[About this task] Go through the entries below from the first line and output each one exactly, up to and including the line with "sealed units, and".

[Source information]
-- ==== Sys2Proof/Machine/Seal.lean ====
section
/-! DEFINITION. Protected regions: their keys, the ciphertext of veiled and sealed memory, the counters, MACs and trees of sealed units, and
the metadata caches of the edge stops and CXL ports (12_security.md R376, R379 to R392). The contents of a keyed region are held as
plaintext; what stands in the memory's own cells is `storedUnit` and `storedSide` of it. -/

namespace Sys2Proof.Machine

/-! ### Addresses -/

/-- Module field of a fabric address. -/
def faMod (fa : Nat) : Nat := fa / 2 ^ 52 % 2 ^ 12
/-- Space field. -/
def faSpace (fa : Nat) : Nat := fa / 2 ^ 49 % 8
/-- Offset within the space. -/
def faOff (fa : Nat) : Nat := fa % 2 ^ 49
/-- A fabric address. -/
def mkFa (m sp off : Nat) : Nat := m * 2 ^ 52 + sp * 2 ^ 49 + off

/-- Bytes of a channel: 3 GiB. -/
def chanBytes : Nat := 3 * 2 ^ 30
/-- Bytes of space 0: 1,152 GiB. -/
def hbmBytes : Nat := 384 * chanBytes
/-- Bytes of a spool: 16 MiB. -/
def spoolBytes : Nat := 2 ^ 24

/-! ### Regions (08 R264, 12 R380 to R384) -/

/-- A region with its index. -/
def regionFrom (sp off : Nat) : List Region → Nat → Option (Nat × Region)
  | [], _ => none
  | r :: rs, i =>
    if faSpace r.base = sp ∧ faOff r.base ≤ off ∧ off < faOff r.base + r.size then some (i, r) else regionFrom sp off rs (i + 1)

/-- The region of the live scene that holds an address of a space of this module. -/
def State.region? (s : State) (sp off : Nat) : Option (Nat × Region) := regionFrom sp off s.loom.live.regions 0

/-- The sealed unit that holds an address: its start and size (12 R383). -/
def sealedUnit (r : Region) (sp off : Nat) : Nat × Nat :=
  let lo := faOff r.base
  let hi := lo + r.size
  if sp = 0 then
    let cl := off / chanBytes * chanBytes
    let ch := cl + chanBytes
    (max lo cl, min hi ch - max lo cl)
  else (lo, r.size)

/-- Does an address lie in a sealed unit's side area, its top 1/32? (12 R384) -/
def inSideArea (r : Region) (sp off : Nat) : Bool :=
  r.mode == .sealed &&
    (let u := sealedUnit r sp off
     decide (u.1 + (u.2 - u.2 / 32) ≤ off))

/-- The protection mode code of an address: 0 clear, 1 veiled, 2 sealed, 3 side area (05 R148, 12 R384). -/
def State.modeAt (s : State) (sp off : Nat) : Nat :=
  match s.region? sp off with
  | none => 0
  | some (_, r) =>
    if inSideArea r sp off then 3
    else match r.mode with
      | .clear => 0
      | .veiled => 1
      | .sealed => 2

/-- Points of `[off, off + len)` where the protection mode may change: its start, and where regions and side areas begin and
regions end. -/
def State.modePoints (s : State) (sp off len : Nat) : List Nat :=
  off :: (s.loom.live.regions.flatMap (fun r =>
    if faSpace r.base ≠ sp then []
    else
      let lo := faOff r.base
      let u := sealedUnit r sp (max lo off)
      [lo, lo + r.size, u.1 + (u.2 - u.2 / 32)])).filter (fun a => decide (off < a ∧ a < off + len))

/-- Has every byte of a range one protection mode? -/
def State.allMode (s : State) (sp off len mode : Nat) : Bool := (s.modePoints sp off len).all (fun a => s.modeAt sp a == mode)

/-- The protection mode of an address under a scene's regions, 0 clear, 1 veiled, 2 sealed (08 R264). -/
def Scene.modeAt (c : Scene) (sp off : Nat) : Nat :=
  match regionFrom sp off c.regions 0 with
  | none => 0
  | some (_, r) => match r.mode with
    | .clear => 0
    | .veiled => 1
    | .sealed => 2

/-- Starts and ends of a scene's regions within a range of a space. -/
def Scene.regionEnds (c : Scene) (sp off len : Nat) : List Nat :=
  (c.regions.flatMap (fun r => if faSpace r.base ≠ sp then [] else [faOff r.base, faOff r.base + r.size])).filter
    (fun a => decide (off < a ∧ a < off + len))

/-- A region's keying state. -/
def State.regRun (s : State) (i : Nat) : RegRun := mget RegRun.reset s.sec.regions i

/-- Replaces a region's keying state. -/
def State.setRegRun (s : State) (i : Nat) (v : RegRun) : State :=
  { s with sec := { s.sec with regions := mset RegRun.reset s.sec.regions i v } }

[Answer box]
-- ==== Sys2Proof/Machine/Seal.lean ====
section
/-! DEFINITION. Protected regions: their keys, the ciphertext of veiled and sealed memory, the counters, MACs and trees of sealed units, and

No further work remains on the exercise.